Directions for this task:
Up to and including the line that contains "def Ew.code : Ew → BitVec 2", write out each line of the material from its first line, exactly.

═══ Records shown

-- ==== Sys2Proof/Decode.lean ====
section
/-!
DEFINITION. The decoder and, after it, the encoder (30_encoding.md, 40_base_scalar.md R130 to R192). The
decoder is total on any bytes and rejects by name. A prefixed word is decoded as the spec composes it: the
embedded base word (R74, R81) is decoded by the base decoder and bits 17:7 and 63:48 are attached to it by
the format that R109 assigns to its opcode.
-/

namespace Sys2Proof

/-- Why bytes decode to no instruction of `Instr`. The hardware raises IllegalInstruction for every one of them
but `floatBase` on a platform with `HAS_F`, whose meaning is `Machine.execUnprefixedFloat` (log 16); `truncated`
is never met by a fetch, which reads whole instructions. -/
inductive DecodeError where
  /-- first parcel with bits 1:0 ≠ 11 (R71) -/
  | sixteenBit
  /-- first parcel with bits 6:0 = 1111111 (R71) -/
  | tooLong
  /-- fewer bytes than the length says -/
  | truncated
  /-- the low bits are not those of the length asked for -/
  | wrongMarker
  /-- a 32-bit or base word that is no base instruction (R133, R112) -/
  | notBase
  /-- a 32-bit word with a floating-point opcode (R193): no row of the opcode table, hence no `Instr` -/
  | floatBase
  /-- a base instruction that has no prefixed form (R108 to R110, R269) -/
  | reservedBase
  /-- a nonzero Rsvd bit or blank prefix cell (R79, R83) -/
  | reservedBit
  /-- pred = 001 (R96, R99, R100) -/
  | reservedPred
  /-- VLtyp in register mode naming x0 (R306) -/
  | vltypX0
deriving DecidableEq, Repr

/-! ### Field codes -/

/-- itype code (R102). -/
def Ew.code : Ew → BitVec 2
  | .e64 => 0b00#2
  | .e8 => 0b01#2
  | .e16 => 0b10#2
  | .e32 => 0b11#2

/-- itype decoded (R102). -/
def Ew.ofCode (c : BitVec 2) : Ew :=
  if c = 0b00#2 then .e64 else if c = 0b01#2 then .e8 else if c = 0b10#2 then .e16 else .e32

/-- svlen code (R94). -/
def Svlen.code : Svlen → BitVec 2
  | .subvl => 0b00#2
  | .two => 0b01#2
  | .three => 0b10#2
  | .four => 0b11#2

/-- svlen decoded (R94). -/
def Svlen.ofCode (c : BitVec 2) : Svlen :=
  if c = 0b00#2 then .subvl else if c = 0b01#2 then .two else if c = 0b10#2 then .three else .four

/-- pred code (R96). -/
def Pred.code : Pred → BitVec 3
  | .none => 0b000#3
  | .notX9 => 0b010#3
  | .x9 => 0b011#3
  | .notX10 => 0b100#3
  | .x10 => 0b101#3
  | .notX11 => 0b110#3
  | .x11 => 0b111#3

/-- pred decoded; 001 is reserved (R96). -/
def Pred.ofCode (c : BitVec 3) : Except DecodeError Pred :=
  if c = 0b000#3 then .ok .none
  else if c = 0b001#3 then .error .reservedPred
  else if c = 0b010#3 then .ok .notX9
  else if c = 0b011#3 then .ok .x9
  else if c = 0b100#3 then .ok .notX10
  else if c = 0b101#3 then .ok .x10
  else if c = 0b110#3 then .ok .notX11
  else .ok .x11

/-- tpred code (R97). -/
def TPred.code : TPred → BitVec 3
  | .none => 0b000#3
  | .x9Off => 0b001#3
  | .offX10 => 0b010#3
  | .x9X10 => 0b011#3
  | .tbd => 0b100#3
  | .notX9Off => 0b101#3
  | .offNotX10 => 0b110#3
  | .notX9NotX10 => 0b111#3

/-- tpred decoded (R97). -/
def TPred.ofCode (c : BitVec 3) : TPred :=
  if c = 0b000#3 then .none
  else if c = 0b001#3 then .x9Off
  else if c = 0b010#3 then .offX10
  else if c = 0b011#3 then .x9X10
  else if c = 0b100#3 then .tbd
  else if c = 0b101#3 then .notX9Off
  else if c = 0b110#3 then .offNotX10
  else .notX9NotX10

/-- VLtyp code (R106): bit 11 T, bits 10:6 VLdest, bits 5:1 F, bit 0. -/
def VLtyp.code : VLtyp → BitVec 12
  | .default => 0#12
  | .vlImm dest f => 0#1 ++ dest ++ f ++ 0#1
  | .vlReg dest f => 0#1 ++ dest ++ f ++ 1#1
  | .mvlVl dest f => 1#1 ++ dest ++ f ++ 0#1
  | .mvl dest f => 1#1 ++ dest ++ f ++ 1#1

/-- VLtyp decoded (R106); register mode naming x0 is not permitted (R306). -/
def VLtyp.ofCode (c : BitVec 12) : Except DecodeError VLtyp :=
  let dest := c.extractLsb' 6 5
  let f := c.extractLsb' 1 5
  if c = 0#12 then .ok .default
  else if c.getLsbD 11 then (if c.getLsbD 0 then .ok (.mvl dest f) else .ok (.mvlVl dest f))
  else if c.getLsbD 0 then (if f = 0#5 then .error .vltypX0 else .ok (.vlReg dest f))
  else .ok (.vlImm dest f)

/-! ### The base decoder -/

/-- The base instruction a 32-bit word stands for (R130 to R192); every other word is rejected (R133), the
floating-point opcodes under a name of their own (R193). -/
def decode32 (w : BitVec 32) : Except DecodeError Instr :=
  let rd := w.extractLsb' 7 5
  let f3 := w.extractLsb' 12 3
  let rs1 := w.extractLsb' 15 5
  let rs2 := w.extractLsb' 20 5
  let f7 := w.extractLsb' 25 7
  let f6 := w.extractLsb' 26 6
  let shamt6 := w.extractLsb' 20 6
  let shamt5 := w.extractLsb' 20 5
  let immI := w.extractLsb' 20 12
  let immU := w.extractLsb' 12 20
  let immS := w.extractLsb' 25 7 ++ w.extractLsb' 7 5
  let immB := w.extractLsb' 31 1 ++ w.extractLsb' 7 1 ++ w.extractLsb' 25 6 ++ w.extractLsb' 8 4 ++ 0#1
  let immJ := w.extractLsb' 31 1 ++ w.extractLsb' 12 8 ++ w.extractLsb' 20 1 ++ w.extractLsb' 21 10 ++ 0#1
  match (w.extractLsb' 0 7).toNat with
  | 0b0110111 => .ok (.lui rd immU)
  | 0b0010111 => .ok (.auipc rd immU)
  | 0b0010011 =>
    match f3.toNat with
    | 0b000 => .ok (.addi rd rs1 immI)
    | 0b010 => .ok (.slti rd rs1 immI)
    | 0b011 => .ok (.sltiu rd rs1 immI)
    | 0b100 => .ok (.xori rd rs1 immI)
    | 0b110 => .ok (.ori rd rs1 immI)
    | 0b111 => .ok (.andi rd rs1 immI)
    | 0b001 => if f6 = 0b000000#6 then .ok (.slli rd rs1 shamt6) else .error .notBase
    | 0b101 =>
      if f6 = 0b000000#6 then .ok (.srli rd rs1 shamt6)
      else if f6 = 0b010000#6 then .ok (.srai rd rs1 shamt6)
      else .error .notBase
    | _ => .error .notBase
  | 0b0011011 =>
    match f3.toNat with
    | 0b000 => .ok (.addiw rd rs1 immI)
    | 0b001 => if f7 = 0b0000000#7 then .ok (.slliw rd rs1 shamt5) else .error .notBase
    | 0b101 =>
      if f7 = 0b0000000#7 then .ok (.srliw rd rs1 shamt5)
      else if f7 = 0b0100000#7 then .ok (.sraiw rd rs1 shamt5)
      else .error .notBase
    | _ => .error .notBase
  | 0b0110011 =>
    match f3.toNat with
    | 0b000 =>
      if f7 = 0b0000000#7 then .ok (.add rd rs1 rs2)
      else if f7 = 0b0100000#7 then .ok (.sub rd rs1 rs2)
      else .error .notBase
    | 0b001 => if f7 = 0b0000000#7 then .ok (.sll rd rs1 rs2) else .error .notBase
    | 0b010 => if f7 = 0b0000000#7 then .ok (.slt rd rs1 rs2) else .error .notBase
    | 0b011 => if f7 = 0b0000000#7 then .ok (.sltu rd rs1 rs2) else .error .notBase
    | 0b100 => if f7 = 0b0000000#7 then .ok (.xor rd rs1 rs2) else .error .notBase
    | 0b101 =>
      if f7 = 0b0000000#7 then .ok (.srl rd rs1 rs2)
      else if f7 = 0b0100000#7 then .ok (.sra rd rs1 rs2)
      else .error .notBase
    | 0b110 => if f7 = 0b0000000#7 then .ok (.or rd rs1 rs2) else .error .notBase
    | 0b111 => if f7 = 0b0000000#7 then .ok (.and rd rs1 rs2) else .error .notBase
    | _ => .error .notBase
  | 0b0111011 =>
    match f3.toNat with
    | 0b000 =>
      if f7 = 0b0000000#7 then .ok (.addw rd rs1 rs2)
      else if f7 = 0b0100000#7 then .ok (.subw rd rs1 rs2)
      else .error .notBase
    | 0b001 => if f7 = 0b0000000#7 then .ok (.sllw rd rs1 rs2) else .error .notBase
    | 0b101 =>
      if f7 = 0b0000000#7 then .ok (.srlw rd rs1 rs2)
      else if f7 = 0b0100000#7 then .ok (.sraw rd rs1 rs2)
      else .error .notBase
    | _ => .error .notBase
  | 0b0000011 =>
    match f3.toNat with
    | 0b000 => .ok (.lb rd rs1 immI)
    | 0b001 => .ok (.lh rd rs1 immI)
    | 0b010 => .ok (.lw rd rs1 immI)
    | 0b011 => .ok (.ld rd rs1 immI)
    | 0b100 => .ok (.lbu rd rs1 immI)
    | 0b101 => .ok (.lhu rd rs1 immI)
    | 0b110 => .ok (.lwu rd rs1 immI)
    | _ => .error .notBase
  | 0b0100011 =>
    match f3.toNat with
    | 0b000 => .ok (.sb rs1 rs2 immS)
    | 0b001 => .ok (.sh rs1 rs2 immS)
    | 0b010 => .ok (.sw rs1 rs2 immS)
    | 0b011 => .ok (.sd rs1 rs2 immS)
    | _ => .error .notBase
  | 0b1101111 => .ok (.jal rd immJ)
  | 0b1100111 => if f3 = 0b000#3 then .ok (.jalr rd rs1 immI) else .error .notBase
  | 0b1100011 =>
    match f3.toNat with
    | 0b000 => .ok (.beq rs1 rs2 immB)
    | 0b001 => .ok (.bne rs1 rs2 immB)
    | 0b100 => .ok (.blt rs1 rs2 immB)
    | 0b101 => .ok (.bge rs1 rs2 immB)
    | 0b110 => .ok (.bltu rs1 rs2 immB)
    | 0b111 => .ok (.bgeu rs1 rs2 immB)
    | _ => .error .notBase
  | 0b0001111 => if f3 = 0b000#3 then .ok (.fence rd rs1 immI) else .error .notBase
  | 0b1110011 =>
    match f3.toNat with
    | 0b000 =>
      if w = 0x00000073#32 then .ok .ecall
      else if w = 0x00100073#32 then .ok .ebreak
      else .error .notBase
    | 0b001 => .ok (.csrrw rd rs1 immI)
    | 0b010 => .ok (.csrrs rd rs1 immI)
    | 0b011 => .ok (.csrrc rd rs1 immI)
    | 0b101 => .ok (.csrrwi rd rs1 immI)
    | 0b110 => .ok (.csrrsi rd rs1 immI)
    | 0b111 => .ok (.csrrci rd rs1 immI)
    | _ => .error .notBase
  | 0b0000111 => .error .floatBase
  | 0b0100111 => .error .floatBase
  | 0b1000011 => .error .floatBase
  | 0b1000111 => .error .floatBase
  | 0b1001011 => .error .floatBase
  | 0b1001111 => .error .floatBase
  | 0b1010011 => .error .floatBase
  | _ => .error .notBase

/-! ### Bits 17:7, one reader per format (R76), for 6-bit (P48) and 7-bit (P64) register numbers (R85)

`p` is bits 17:7, so bit b of the instruction is bit b - 7 of `p`. `h` is bits 63:60 (R82, R83). -/

/-- vitp6 of bits 12:7: itype, pred (pred[2] is 0) and svlen; XX01XX is reserved (R100). -/
def vitp6Fields (p : BitVec 11) : Except DecodeError (Ew × Pred × Svlen) :=
  match Pred.ofCode (0#1 ++ p.extractLsb' 2 2) with
  | .error e => .error e
  | .ok pr => .ok (Ew.ofCode (p.extractLsb' 4 2), pr, Svlen.ofCode (p.extractLsb' 0 2))

/-- tpred from vitp7, whose bit 6 stands apart: bit 15 (LD, I) or bit 17 (ST) (R101). -/
def tpredField (top : BitVec 1) (p : BitVec 11) : TPred := TPred.ofCode (top ++ p.extractLsb' 2 2)

/-- P48-R (R260). -/
def rOps48 (rd rs1 rs2 : BitVec 5) (p : BitVec 11) : Except DecodeError (ROps 6) :=
  match vitp6Fields p with
  | .error e => .error e
  | .ok (ew, pred, svlen) =>
    .ok ⟨p.extractLsb' 10 1 ++ rd, p.extractLsb' 9 1 ++ rs1, p.extractLsb' 8 1 ++ rs2,
      p.getLsbD 6, p.getLsbD 7, ew, pred, svlen⟩

/-- P64-R (R260). -/
def rOps64 (rd rs1 rs2 : BitVec 5) (p : BitVec 11) (h : BitVec 4) : Except DecodeError (ROps 7) :=
  match vitp6Fields p with
  | .error e => .error e
  | .ok (ew, pred, svlen) =>
    .ok ⟨h.extractLsb' 3 1 ++ p.extractLsb' 10 1 ++ rd, h.extractLsb' 2 1 ++ p.extractLsb' 9 1 ++ rs1,
      h.extractLsb' 1 1 ++ p.extractLsb' 8 1 ++ rs2, p.getLsbD 6, p.getLsbD 7, ew, pred, svlen⟩

/-- P48-I and P48-LD (R262, R240). -/
def iOps48 (rd rs1 : BitVec 5) (p : BitVec 11) : IOps 6 :=
  ⟨p.extractLsb' 10 1 ++ rd, p.extractLsb' 9 1 ++ rs1, p.getLsbD 7, p.getLsbD 6,
    Ew.ofCode (p.extractLsb' 4 2), tpredField (p.extractLsb' 8 1) p, Svlen.ofCode (p.extractLsb' 0 2)⟩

══════

Answer box:
-- ==== Sys2Proof/Decode.lean ====
section
/-!
DEFINITION. The decoder and, after it, the encoder (30_encoding.md, 40_base_scalar.md R130 to R192). The
decoder is total on any bytes and rejects by name. A prefixed word is decoded as the spec composes it: the
embedded base word (R74, R81) is decoded by the base decoder and bits 17:7 and 63:48 are attached to it by
the format that R109 assigns to its opcode.
-/

namespace Sys2Proof

/-- Why bytes decode to no instruction of `Instr`. The hardware raises IllegalInstruction for every one of them
but `floatBase` on a platform with `HAS_F`, whose meaning is `Machine.execUnprefixedFloat` (log 16); `truncated`
is never met by a fetch, which reads whole instructions. -/
inductive DecodeError where
  /-- first parcel with bits 1:0 ≠ 11 (R71) -/
  | sixteenBit
  /-- first parcel with bits 6:0 = 1111111 (R71) -/
  | tooLong
  /-- fewer bytes than the length says -/
  | truncated
  /-- the low bits are not those of the length asked for -/
  | wrongMarker
  /-- a 32-bit or base word that is no base instruction (R133, R112) -/
  | notBase
  /-- a 32-bit word with a floating-point opcode (R193): no row of the opcode table, hence no `Instr` -/
  | floatBase
  /-- a base instruction that has no prefixed form (R108 to R110, R269) -/
  | reservedBase
  /-- a nonzero Rsvd bit or blank prefix cell (R79, R83) -/
  | reservedBit
  /-- pred = 001 (R96, R99, R100) -/
  | reservedPred
  /-- VLtyp in register mode naming x0 (R306) -/
  | vltypX0
deriving DecidableEq, Repr

/-! ### Field codes -/

/-- itype code (R102). -/
def Ew.code : Ew → BitVec 2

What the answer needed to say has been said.